🤖 AI Summary
This work addresses the limitations of existing inference-time reward alignment methods, which often initialize particles from a standard prior and consequently struggle to effectively explore high-reward regions in complex, multimodal reward landscapes, frequently becoming trapped in local modes. To overcome this, the authors propose PATHS, a novel approach that employs parallel tempering to couple multiple sampling chains across a ladder of reward temperatures. By integrating Sequential Monte Carlo, Metropolis exchange moves, and adaptive temperature scheduling, PATHS enables efficient exploration of rare, high-reward regions during inference. The method substantially mitigates mode collapse and significantly improves alignment with user-specified rewards in tasks such as layout-to-image generation and quantity-aware image synthesis, demonstrating particularly strong performance under complex prompts.
📝 Abstract
Inference-time reward alignment steers pretrained diffusion and flow-based generative models to satisfy user-specified rewards without retraining. Recently, Sequential Monte Carlo (SMC) has emerged as a powerful framework for this task by iteratively filtering and propagating multiple particles.

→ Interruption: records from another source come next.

-- ==== Sys2Proof/Word.lean ====
section
/-! DEFINITION. The words of the block: the selector, the register words and the frequency unit. -/

namespace Sys2Proof

/-- The 4-bit operation selector `op[3:0]` (30_encoding R40). -/
abbrev Selector := BitVec 4

/-- A lookup-table entry: the 16-bit register encoding (R44). -/
abbrev TableWord := BitVec 16

/-- The 32-bit fractional register word (R45). -/
abbrev FracWord := BitVec 32

/-- A frequency in Hz: an exact rational (R7, R56). -/
abbrev Hz := Rat

end Sys2Proof
end

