/-! ## The modulator agent and the control agent's registers (20_memory R37) -/

/-- A tick fails only by raising the first check that the live integer fields fail (R50, R53). -/
theorem sdmTick_eq_error {s : State} {e : Trap} :
    sdmTick s = .error e ↔ ∃ c, settingError (inputHz s.cfg) s.pll.setting = some c ∧ e = .raises c :=
  map_eq_error.trans pllWrite_eq_error

/-- Settles O32: whether a tick raises, and what it writes, are functions of the configuration, `S.pll`, `S.dco` and
`S.sdm`; where it raises, the exception discards every write. -/
theorem tickIgnoresControlAgent : Obligations.TickIgnoresControlAgent := by
  intro s t a b h
  obtain ⟨hr, hv, ⟨u, hu, rfl⟩ | ⟨c, hc, rfl⟩⟩ := execSdmTick_eq_next.1 h
  · obtain ⟨hp, rfl⟩ := sdmTick_eq_ok.1 hu
    exact ⟨rfl, rfl, execSdmTick_eq_next.2 ⟨hr, hv, .inl ⟨_, sdmTick_eq_ok.2 ⟨hp, rfl⟩, rfl⟩⟩⟩
  · have hp := sdmTick_eq_error.1 hc
    exact ⟨rfl, rfl, execSdmTick_eq_next.2 ⟨hr, hv, .inr ⟨c, sdmTick_eq_error.2 hp, rfl⟩⟩⟩

/-! ## The control agent and the modulator's registers (20_memory R37, 45_orchestrator_system R102) -/

/-- The state with other values in the modulator registers and in `S.pll` (R24, R20). -/
def State.withModulator (s : State) (a b c : Int) (k : Fin 9) (r : PllRegs) : State :=
  (s.setPll r).setSdm { s.sdm with x1 := a, x2 := b, x3 := c, lastStep := k }

/-- What a control period leaves unchanged (R102): `S.pll`, `S.dco`, and all of `S.sdm` but the set-point. -/
theorem stepSdm_keeps_modulator (count : Nat) (pf : Option Rat) (s : State) :
    (stepSdm count pf s).pll = s.pll ∧ (stepSdm count pf s).dco = s.dco ∧
      (stepSdm count pf s).sdm = { s.sdm with setpoint := (stepSdm count pf s).sdm.setpoint } := ⟨rfl, rfl, rfl⟩

/-- The detector reads `S.pfd`, the controller `S.ctrl` and the detector's error, and the set-point is the controller's
value (R102): none of the three reads the modulator registers or `S.pll`. -/
theorem stepSdm_withModulator (count : Nat) (pf : Option Rat) (s : State) (a b c : Int) (k : Fin 9) (r : PllRegs) :
    stepSdm count pf (s.withModulator a b c k r) = (stepSdm count pf s).withModulator a b c k r := rfl

/-- The results of a control period are read from `S.dco` (R102). -/
theorem presentFreqLock_withModulator (s : State) (a b c : Int) (k : Fin 9) (r : PllRegs) :
    presentFreqLock (s.withModulator a b c k r) = (presentFreqLock s).withModulator a b c k r := rfl

/-- Settles O33: the writes of a control period, and then its results, commute with writing the modulator registers and
`S.pll`. -/
theorem periodIgnoresModulator : Obligations.PeriodIgnoresModulator := by
  intro s t count pf a b c k r h
  obtain ⟨hr, hv, hp, rfl⟩ := execStepSdm_eq_next.1 h
  obtain ⟨hpll, hdco, hsdm⟩ := stepSdm_keeps_modulator count pf s
  have hperiod : exec (.stepSdm count pf) (s.withModulator a b c k r) =
      .next ((presentFreqLock (stepSdm count pf s)).withModulator a b c k r) :=
    execStepSdm_eq_next.2 ⟨hr, hv, hp, by rw [stepSdm_withModulator, presentFreqLock_withModulator]⟩
  exact ⟨hpll, hdco, hsdm, hperiod⟩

However, we show that standard SMC-based methods often suffer from poor performance because they initialize particles from a standard prior, whereas high-reward regions in complex reward landscapes are extremely rare. Further, we show that even recent reward-aware initial sampling approaches remain vulnerable to getting trapped in local modes, as complex reward landscapes are often multi-modal. To overcome these limitations, we propose PATHS (PArallel Tempering for High-complexity reward Sampling), a novel initialization method that couples multiple sampling chains through parallel tempering. PATHS maintains a ladder of reward-tempered chains and periodically performs Metropolis swaps, enabling efficient exploration across flattened reward landscapes, thereby mitigating the mode-trapping issues. Our analysis reveals that this mechanism substantially enhances the finite-budget exploration of rare, high-reward regions that are typically challenging to sample. Experiments on layout-to-image and quantity-aware generation show that PATHS achieves consistent gains in alignment quality, particularly on complex prompts.